Cholecalciferol supplementation lowers leptin and TMAO but increases NO and VEGF-A levels in obese vitamin D deficient patients: Is it one of the potential cardioprotective mechanisms of vitamin D?

Nutr Metab (Lond). 2022 Apr 29;19(1):31. doi: 10.1186/s12986-022-00666-4.

Abstract

Background: Vitamin D deficiency is one of the most common health issues in developed countries. Obese patients are most at risk of having serum 25-hydroxyvitamin D3 (25(OH)D3) levels that are too low due to the accumulation of vitamin D in adipose tissue. While the effects of a deficiency on the skeletal or immune system are known, the effects on the cardiovascular system are not yet clear. Our study investigates the effect of cholecalciferol supplementation in obese patients on selected biomarkers associated with cardiovascular diseases (CVDs).

Methods: The study enrolled 33 obese patients with insufficient 25(OH)D3 levels. For three months, the subjects supplemented with cholecalciferol at a dose of 2000 IU/day. Concentrations of nitric oxide (NO), vascular endothelial growth factor A (VEGF-A), leptin, trimethylamine N-oxide (TMAO) and soluble suppression of tumorigenicity 2 (sST2) were measured in baseline samples using ELISA (BioTek EPOCH). 25(OH)D3 levels measured on Beckman Coulter DXI 800 by chemiluminescence method.

Results: After supplementation, 25(OH)D3 levels increased significantly. Normal levels were achieved in most patients. A statistically significant reduction leptin and TMAO levels was observed. At the same time, NO and VEGF-A levels increased statistically significantly.

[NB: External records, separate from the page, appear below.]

/-- A write of FREQ[c] stores its word there and in no other entry, and reads back. -/
theorem write_freqEntry {s : State} (v : Word) {c : Byte} {off : HostOff} (idle : s.pending = none)
    (at_off : off.toNat = 0x400 + 4 * c.toNat) :
    ∃ t, hostStep (.write32 off v) s = .next t ∧ t = { s with freq := t.freq } ∧ freqEntry t c = .written v ∧
      (∀ d : Byte, d ≠ c → freqEntry t d = freqEntry s d) ∧ readsAs t off v := by
  have aligned : off.toNat % 4 = 0 := by omega
  have stored : freqEntry (writeFreq c v s) c = .written v := by simp [freqEntry]
  refine ⟨writeFreq c v s, ?write, rfl, stored, fun d ne => ?others, ?readBack⟩
  case write =>
    rw [hostStep_write32 v s aligned, placeOf_freqEntry at_off]
    exact congrArg _ (unlessBusy_of_idle _ idle)
  case others =>
    have ne_index : c.toNat ≠ d.toNat := fun eq => ne (BitVec.eq_of_toNat_eq eq.symm)
    simp [freqEntry, Vector.getElem_set_ne _ _ ne_index]
  case readBack =>
    refine (readsAs_iff aligned).mpr ?_
    rw [placeOf_freqEntry at_off, read32At_freq_of_idle c (by simpa using idle)]
    exact readFreq_of_entry stored 0

/-- While BUSY = 0 a write that `unlessBusy` guards is performed. -/
theorem hostStep_write_operand {s : State} {off : HostOff} {r : Reg} (write : State → State) (v : Word)
    (idle : s.pending = none) (place : placeOf off = .reg r) (aligned : off.toNat % 4 = 0)
    (operand : writeReg r v s = unlessBusy write s) : hostStep (.write32 off v) s = .next (write s) := by
  rw [hostStep_write32 v s aligned, place, ← unlessBusy_of_idle write idle, ← operand]
  rfl

/-- Zero-extending the low byte of a word is masking it. -/
theorem setWidth_setWidth_byte (v : Word) : (v.setWidth 8).setWidth 32 = v &&& 0xFF := by
  have mask : ∀ k < 32, (0xFF : Word).getLsbD k = decide (k < 8) := by decide
  refine BitVec.eq_of_getLsbD_eq fun k lt => ?_
  rw [BitVec.getLsbD_and, mask k lt]
  simp [lt, Bool.and_comm]

/-- Settles O52: each register is at its offset and reads its field (`readsAs_reg`), an operand's write is an update of its
field alone, and a FREQ entry reads its contents or the free draw. -/
theorem operandsAndCountsReadBack : Obligations.OperandsAndCountsReadBack := by
  intro s idle
  refine ⟨fun v => ⟨⟨?_, ?_⟩, ⟨?_, ?_⟩, ⟨?_, ?_⟩, ⟨?_, ?_⟩, ⟨?_, ?_⟩, fun c off at_off => ?freq⟩,
    fun c off entry at_off => ?unspecified, ?regs⟩
  case freq => exact write_freqEntry v idle at_off
  case unspecified =>
    refine (readsAs_iff (by omega)).mpr ?_
    rw [placeOf_freqEntry at_off, read32At_freq_of_idle c idle, readFreq_of_unspecified entry]
  case regs =>
    have reg {off : HostOff} {r : Reg} (place : placeOf off = .reg r) (aligned : off.toNat % 4 = 0) :
        readsAs s off (readReg s r) := readsAs_reg place aligned (.inl idle)
    exact ⟨reg (r := .id) rfl rfl, ⟨_, reg (r := .ctrl) rfl rfl, ctrlWord_bits s⟩, reg (r := .cmd) rfl rfl,
      reg (r := .errCode) rfl rfl, reg (r := .errInfo) rfl rfl, reg (r := .srcAddr) rfl rfl,
      reg (r := .srcLen) rfl rfl, reg (r := .dstAddr) rfl rfl, reg (r := .dstLen) rfl rfl,
      reg (r := .padIn) rfl rfl, reg (r := .resultLen) rfl rfl, reg (r := .padOut) rfl rfl,
      reg (r := .numSyms) rfl rfl, reg (r := .nodeCount) rfl rfl, reg (r := .root) rfl rfl,
      reg (r := .treeBits) rfl rfl, reg (r := .decNode) rfl rfl, reg (r := .lmemSize) rfl rfl⟩
  · exact hostStep_write_operand (fun t => { t with srcAddr := v }) v idle (r := .srcAddr) rfl rfl rfl
  · exact readsAs_reg (r := .srcAddr) rfl rfl (.inr rfl)
  · exact hostStep_write_operand (fun t => { t with srcLen := v }) v idle (r := .srcLen) rfl rfl rfl
  · exact readsAs_reg (r := .srcLen) rfl rfl (.inr rfl)
  · exact hostStep_write_operand (fun t => { t with dstAddr := v }) v idle (r := .dstAddr) rfl rfl rfl
  · exact readsAs_reg (r := .dstAddr) rfl rfl (.inr rfl)
  · exact hostStep_write_operand (fun t => { t with dstLen := v }) v idle (r := .dstLen) rfl rfl rfl
  · exact readsAs_reg (r := .dstLen) rfl rfl (.inr rfl)
  · exact hostStep_write_operand (fun t => { t with padIn := v.setWidth 8 }) v idle (r := .padIn) rfl rfl rfl
  · rw [← setWidth_setWidth_byte]
    exact readsAs_reg (r := .padIn) rfl rfl (.inr rfl)

/-! ## Reads while BUSY = 1 (20_memory.md R67) -/

theorem read32At_reg_of_busy {s : State} {r : Reg} (pending : s.pending ≠ none)
    (written : (0x010 ≤ r.offset ∧ r.offset < 0x018) ∨ (0x02C ≤ r.offset ∧ r.offset < 0x04C)) :
    read32At s (.reg r) = Config.freeWord s.draws 0 := by
  have busy : busy s = true := Option.isSome_iff_ne_none.mpr pending
  cases r with
  | id | ctrl | status | cmd | srcAddr | srcLen | dstAddr | dstLen | padIn | lmemSize => simp [Reg.offset] at written
  | _ => simp [read32At, busy, Reg.trueWhileBusy]

theorem readLmem_of_busy {s : State} {a : Nat} (k : Nat) (pending : s.pending ≠ none) (inside : a < s.lmemSize.bytes) :
    readLmem s k a = Config.freeByte s.draws k := by
  have busy : busy s = true := Option.isSome_iff_ne_none.mpr pending
  simp [readLmem, busy, not_le.mpr inside]

/-- Settles O53: the registers that R67 calls true read their field (`readsAs_reg`); every other place named reads the draw
that `read32At` and `readLmem` take while BUSY = 1. -/
theorem readsWhileBusy : Obligations.ReadsWhileBusy := by
  intro s w pending
  have pending' : s.pending ≠ none := by simp [pending]
  have busy : busy s = true := Option.isSome_iff_ne_none.mpr pending'
  have reg {off : HostOff} {r : Reg} (place : placeOf off = .reg r) (aligned : off.toNat % 4 = 0)
      (always : r.trueWhileBusy = true) : readsAs s off (readReg s r) := readsAs_reg place aligned (.inr always)
  refine ⟨reg (r := .id) rfl rfl rfl, ⟨_, reg (r := .ctrl) rfl rfl rfl, ctrlWord_bits s⟩, reg (r := .cmd) rfl rfl rfl,
    reg (r := .srcAddr) rfl rfl rfl, reg (r := .srcLen) rfl rfl rfl, reg (r := .dstAddr) rfl rfl rfl,
    reg (r := .dstLen) rfl rfl rfl, reg (r := .padIn) rfl rfl rfl, reg (r := .lmemSize) rfl rfl rfl,
    fun off aligned place => ?words, fun off window inside => ⟨?byte, fun aligned => ?lanes⟩⟩
  case words =>
    refine (readsAs_iff aligned).mpr ?_
    have windows : off.toNat < 0x050 ∨ (0x400 ≤ off.toNat ∧ off.toNat < 0x800) ∨
        (0x800 ≤ off.toNat ∧ off.toNat < 0xC00) ∨ (0x1000 ≤ off.toNat ∧ off.toNat < 0x3000) ∨
        (0x4000 ≤ off.toNat ∧ off.toNat < 0x5FF0) := by omega
    rcases windows with low | ⟨lo, hi⟩ | ⟨lo, hi⟩ | ⟨lo, hi⟩ | ⟨lo, hi⟩
    · obtain ⟨r, at_off⟩ := exists_regAt aligned low
      rw [placeOf_of_regAt at_off]
      exact read32At_reg_of_busy pending' (by rw [offset_of_regAt at_off]; omega)
    · rw [placeOf_freq lo hi, read32At, if_pos busy]
    · rw [placeOf_codeLen lo hi, read32At, if_pos busy]
    · rw [placeOf_codeBits lo hi, read32At, if_pos busy]
    · rw [placeOf_node lo hi, read32At, if_pos busy]
  case byte =>
    refine (readsByteAs_iff window).mpr ?_
    rw [placeOf_of_window window]
    exact readLmem_of_busy 0 pending' (by omega)
  case lanes =>
    have multiple := (Config.LmemSize.bytes_bounds s.lmemSize).1
    refine (readsAs_iff aligned).mpr ?_
    have lane (k a : Nat) (below : a < s.lmemSize.bytes) : readLmem s k a = Config.freeByte s.draws k :=
      readLmem_of_busy k pending' below
    rw [placeOf_of_window window]
    simp (disch := omega) only [read32At, lane]
    rfl

end Sys2Proof.Machine
end

section
/-! ## LMEM through the host: bytes and big-endian words (20_memory.md R62, R64) -/

namespace Sys2Proof.Machine

/-- What a host read of a byte returns where it has contents, whatever the lane. -/
theorem lmemLane_of_get {s : State} {a : Nat} {v : Byte} (byte : Memory.get s.lmem a = some v) (k : Nat) :
    lmemLane s k a = v := by
  simp [lmemLane, byte]

theorem readsByteAs_lmemLane {s : State} {off : HostOff} {a : Nat} (idle : s.pending = none)
    (at_off : off.toNat = 0x10000 + a) (inside : a < s.lmemSize.bytes) : readsByteAs s off (lmemLane s 0 a) := by
  refine (readsByteAs_iff (by omega)).mpr ?_
  rw [placeOf_eq_lmem_iff.mpr at_off]
  exact readLmem_eq_lmemLane idle inside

Conclusion: This study indicates that restoring normal 25(OH)D3 levels in obese people reduces the concentration of pro-inflammatory factors associated with cardiovascular diseases. Reducing inflammation and the potential impact on vascular reactivity leads to the conclusion that cholecalciferol supplementation in obese patients may benefit the cardiovascular system.

Keywords: Cardiovascular diseases; Inflammation; Leptin; Markers; NO; Obesity; TMAO; VEGF-A; Vitamin D; sST2.